OTTER (https://arxiv.org/pdf/2112.09445) (ICLR 2022)
- Title: Data Efficient Language-supervised Zero-shot Recognition with Optimal Transport Distillation
- Limitation of CLIP = Data-hungry & requires 400M image-text pairs
  
  \(\rightarrow\) Due to the fact that the image-text pairs are noisy!
- Solution: OTTER (Optimal TransporT distillation for Efficient zero-shot Recognition)
- How?
  - Optimal transport to pseudo-pair images and texts
  - Trained with only 3M

ZeroVL (https://arxiv.org/pdf/2112.09331) (ECCV 2022)
- Title: Contrastive Vision-Language Pre-training with Limited Resources
- Limited data resource via debiased data sampling & data augmentation

(3) Across various semantic levels

FILIP (https://arxiv.org/pdf/2111.07783) (ICLR 2022)
- Title: FILIP: Fine-grained Interactive Language-Image Pre-Training
- (Local) Region-word alignment into CL \(\rightarrow\) Fine-grained!!
- Token-wise maximum similarity

Average token-wise maximum similarity

(\(n_1\): # of image tokens & \(n_2\): # of text tokens)
- Similarity of the \(i\)-th image to the \(j\)-th text: \(s_{i, j}^I\left(\boldsymbol{x}_i^I, \boldsymbol{x}_j^T\right)\)
  - \(s_{i, j}^I\left(\boldsymbol{x}_i^I, \boldsymbol{x}_j^T\right)=\frac{1}{n_1} \sum_{k=1}^{n_1}\left[f_\theta\left(\boldsymbol{x}_i^I\right)\right]_k^{\top}\left[g_\phi\left(\boldsymbol{x}_j^T\right)\right]_{m_k^I}\).
    
    where \(m_k^I=\arg \max _{0 \leq r<n_2}\left[f_\theta\left(\boldsymbol{x}_i^I\right)\right]_k^{\top}\left[g_\phi\left(\boldsymbol{x}_j^T\right)\right]_r\).
- Similarity of the \(j\)-th text to the \(i\)-th image: \(s_{i, j}^T\left(\boldsymbol{x}_i^I, \boldsymbol{x}_j^T\right)\)
  - \(s_{i, j}^T\left(\boldsymbol{x}_i^I, \boldsymbol{x}_j^T\right)=\frac{1}{n_2} \sum_{k=1}^{n_2}\left[f_\theta\left(\boldsymbol{x}_i^I\right)\right]_{m_k^T}^{\top}\left[g_\phi\left(\boldsymbol{x}_j^T\right)\right]_k\).
    
    where \(m_k^T=\arg \max _{0 \leq r<n_1}\left[f_\theta\left(\boldsymbol{x}_i^I\right)\right]_r^{\top}\left[g_\phi\left(\boldsymbol{x}_j^T\right)\right]_k\).

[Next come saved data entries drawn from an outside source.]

-- ==== Sys2Proof/Laws/PerInstr.lean ====
section
/-!
SUPPORT. Families of statements about every instruction, a lemma for each constructor. RoundTrip: the decoder reads a well-formed
instruction back from the words of its encoding, whose number is what LEN of the first word says.
-/
namespace Sys2Proof.Laws.RoundTrip
set_option linter.unusedSimpArgs false
set_option Elab.async false
open Sys2Proof Sys2Proof.Laws

/-- An instruction that is well formed and has an encoding is decoded from it, and its words are as many as LEN of the first says. -/
def Statement (i : Instr) : Prop :=
  i.wf = true → encode i ≠ [] → decodeWords (encode i) = some i ∧ (encode i).length = lenWords ((encode i).headD 0)

theorem len1 {w : IWord} (h : fLen w = 0) : ([w] : List IWord).length = lenWords (([w] : List IWord).headD 0) := by
  show 1 = lenWords w; unfold lenWords; rw [h]; rfl
theorem len3 {w x y : IWord} (h : fLen w = 1 ∨ fLen w = 2) :
    ([w, x, y] : List IWord).length = lenWords (([w, x, y] : List IWord).headD 0) := by
  show 3 = lenWords w; unfold lenWords; rcases h with h | h <;> rw [h] <;> rfl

PyramidCLIP (https://arxiv.org/pdf/2204.14095) (NeurIPS 2022)
- (Real world) Text description = suffer from the semantic mismatch and the mutual compatibility.
- Key point: Multiple semantic levels
- Solution: Performs both “cross-level” and “peer-level” CL
  - Input pyramid with different semantic levels for each modality
  - Aligns visual elements and linguistic elements via ..
    - (1) Peer-level semantics alignment
    - (2) Cross-level relation alignment.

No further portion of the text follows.